Scan the entries for lines with "hipUndoes" and say how many there are, with nothing more.

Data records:
********

/-- Settles O37: the complement passes through every step of the schedule and of the transform, and the example. -/
theorem complementationProperty : Obligations.ComplementationProperty := by
  refine ⟨fun t k i r k' ht => ⟨subkey_not ht k i, expand_not ht r, feistelF_not_not ht r k'⟩,
    fun t k x ht => desx_roundKeys_not ht k x, fun s hcfg => ?_, by decide +kernel, by decide⟩
  obtain ⟨a, b, ha, hb, hdout⟩ := exists_blkEnc_after_ksDerive s
  obtain ⟨a', b', ha', hb', hdout'⟩ := exists_blkEnc_after_ksDerive { s with key := ~~~s.key, din := ~~~s.din }
  refine ⟨a, b, a', b', ha, hb, ha', hb', ?_⟩
  rw [hdout', hdout]
  exact desx_roundKeys_not (cfg_wf_tables hcfg) s.key s.din

end Sys2Proof.Claims
end

section
/-!
SUPPORT. The framing functions: what each byte of a padded, transformed and stripped message is, and that the reversed
subkeys take a transformed byte sequence back (45_block_framer.md rules R220 to R224).
-/

namespace Sys2Proof

open Sys2Proof.Claims

variable {t : Tables} {byte byte' : Nat → Byte} {bytes : List Byte}

theorem Tables.finalInvertsInitial (h : t.wf = true) : t.FinalInvertsInitial := by
  obtain ⟨hip, hfp, -, -, -, -, -, -, hfpUndoes, hipUndoes⟩ := Tables.wf_iff.1 h
  exact ⟨hip, hfp, hfpUndoes, hipUndoes⟩

theorem padcount_eq_zero_iff (n : Nat) : padcount n = 0 ↔ n % 8 = 0 := by
  unfold padcount
  omega

/-! Blocks of a byte sequence (45_block_framer.md rules R222, R223) -/

theorem blockOf_eq_toBits_map (byte : Nat → Byte) (b : Nat) :
    blockOf byte b = toBits 64 ((List.range 8).map fun k => byte (8 * b + k)) := rfl

theorem toBytes_blockOf (byte : Nat → Byte) (b : Nat) :
    toBytes (blockOf byte b) = (List.range 8).map fun k => byte (8 * b + k) :=
  toBytes_toBits (by simp)

/-- A block depends on its own eight bytes. -/
theorem blockOf_congr {b : Nat} (h : ∀ j, j / 8 = b → byte j = byte' j) : blockOf byte b = blockOf byte' b := by
  rw [blockOf_eq_toBits_map, blockOf_eq_toBits_map]
  refine congrArg (toBits 64) (List.map_congr_left fun k hk => h _ ?_)
  have := List.mem_range.1 hk
  omega

/-- Block `b` of the transformed sequence is the transform of block `b`. -/
theorem blockOf_transformedByte (t : Tables) (keys : List Subkey) (byte : Nat → Byte) (b : Nat) :
    blockOf (transformedByte t keys byte) b = desx t (blockOf byte b) keys := by
  have hbytes : ((List.range 8).map fun k => transformedByte t keys byte (8 * b + k)) =
      toBytes (desx t (blockOf byte b) keys) := by
    refine List.ext_getElem (by simp) fun k hk hk' => ?_
    rw [toBytes_length] at hk'
    have hblock : (8 * b + k) / 8 = b := by omega
    simp [transformedByte, hblock, Nat.mod_eq_of_lt hk', hk']
  rw [blockOf_eq_toBits_map, hbytes, toBits_toBytes]

/-- A transformed byte depends on the bytes of its own block (45_block_framer.md rule R234). -/
theorem transformedByte_congr (t : Tables) (keys : List Subkey) {j : Nat}
    (h : ∀ i, i / 8 = j / 8 → byte i = byte' i) : transformedByte t keys byte j = transformedByte t keys byte' j := by
  rw [transformedByte, transformedByte, blockOf_congr h]

/-- The reversed subkeys take each transformed byte back (45_block_framer.md rule R232). -/
theorem transformedByte_reverse (ht : t.FinalInvertsInitial) (keys : List Subkey) (byte : Nat → Byte) (j : Nat) :
    transformedByte t keys.reverse (transformedByte t keys byte) j = byte j := by
  have hindex : j % 8 < 8 := Nat.mod_lt _ (by decide)
  rw [transformedByte, blockOf_transformedByte, desx_desx_reverse ht, toBytes_blockOf]
  simp [hindex, Nat.div_add_mod]

/-! Byte lists as byte sequences (45_block_framer.md rules R222, R223) -/

theorem blockAt_eq_blockOf (hbytes : ∀ j < bytes.length, bytes[j]? = some (byte j)) {b : Nat}
    (h : 8 * b + 8 ≤ bytes.length) : blockAt bytes b = blockOf byte b := by
  rw [blockAt, chunk_eq h, blockOf_eq_toBits_map]
  refine congrArg (toBits 64) (List.map_congr_left fun k hk => ?_)
  have := List.mem_range.1 hk
  rw [List.getD_eq_getElem?_getD, hbytes _ (by omega), Option.getD_some]

/-- Each byte of a transformed message, and where they end. -/
theorem transformMessage_getElem?_eq (t : Tables) (keys : List Subkey)
    (hbytes : ∀ j < bytes.length, bytes[j]? = some (byte j)) (j : Nat) :
    (transformMessage t keys bytes)[j]? =
      if j < 8 * (bytes.length / 8) then some (transformedByte t keys byte j) else none := by
  split
  · have hindex : j % 8 < 8 := Nat.mod_lt _ (by decide)
    rw [transformMessage_getElem? t keys bytes ‹_›, blockAt_eq_blockOf hbytes (by omega)]
    simp [transformedByte, hindex]
  · exact List.getElem?_eq_none (by rw [transformMessage_length]; omega)

end Sys2Proof

namespace Sys2Proof.Machine

open Sys2Proof.Claims

variable {s s' : State}

/-! The operands and results of the message commands (45_block_framer.md rules R221, R228, R230) -/

/-- Each byte of the padded message operand. -/
theorem padMessage_message_getElem? (s : State) {j : Nat} (h : j < s.inLen.toNat + padcount s.inLen.toNat) :
    (padMessage s.cfg.padByte (message s))[j]? = some (paddedByte s j) := by
  rw [padMessage, List.getElem?_append, message_length, paddedByte]
  split
  · exact message_getElem? s ‹_›
  · exact List.getElem?_replicate_of_lt (by omega)

theorem encodedMessage_getElem? (s : State) {j : Nat} (h : j < s.inLen.toNat + padcount s.inLen.toNat) :
    (encodedMessage s)[j]? =
      some (transformedByte s.cfg.tables (roundKeys s.cfg.tables s.key).toList (paddedByte s) j) := by
  have hlength : (padMessage s.cfg.padByte (message s)).length = s.inLen.toNat + padcount s.inLen.toNat := by simp
  obtain ⟨_, hwhole⟩ := padcount_spec s.inLen.toNat
  rw [encodedMessage, encodeOrder,
    transformMessage_getElem?_eq _ _ (fun _ hi => padMessage_message_getElem? s (hlength ▸ hi)), hlength,
    if_pos (by omega)]

theorem decodedMessage_getElem? (s : State) (j : Nat) :
    (decodedMessage s)[j]? =
      if j < 8 * (s.inLen.toNat / 8) then
        some (transformedByte s.cfg.tables (roundKeys s.cfg.tables s.key).toList.reverse (readInByte s) j)
      else none := by
  rw [decodedMessage, decodeOrder,
    transformMessage_getElem?_eq _ _ (fun _ hi => message_getElem? s (message_length s ▸ hi)), message_length]

theorem stripTail_decodedMessage_length (q : Nat) (s : State) :
    (stripTail q (decodedMessage s)).length = 8 * (s.inLen.toNat / 8) - q := by
  rw [stripTail, List.length_take, decodedMessage_length]
  omega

********

### RESPONSE TO THE TASK
2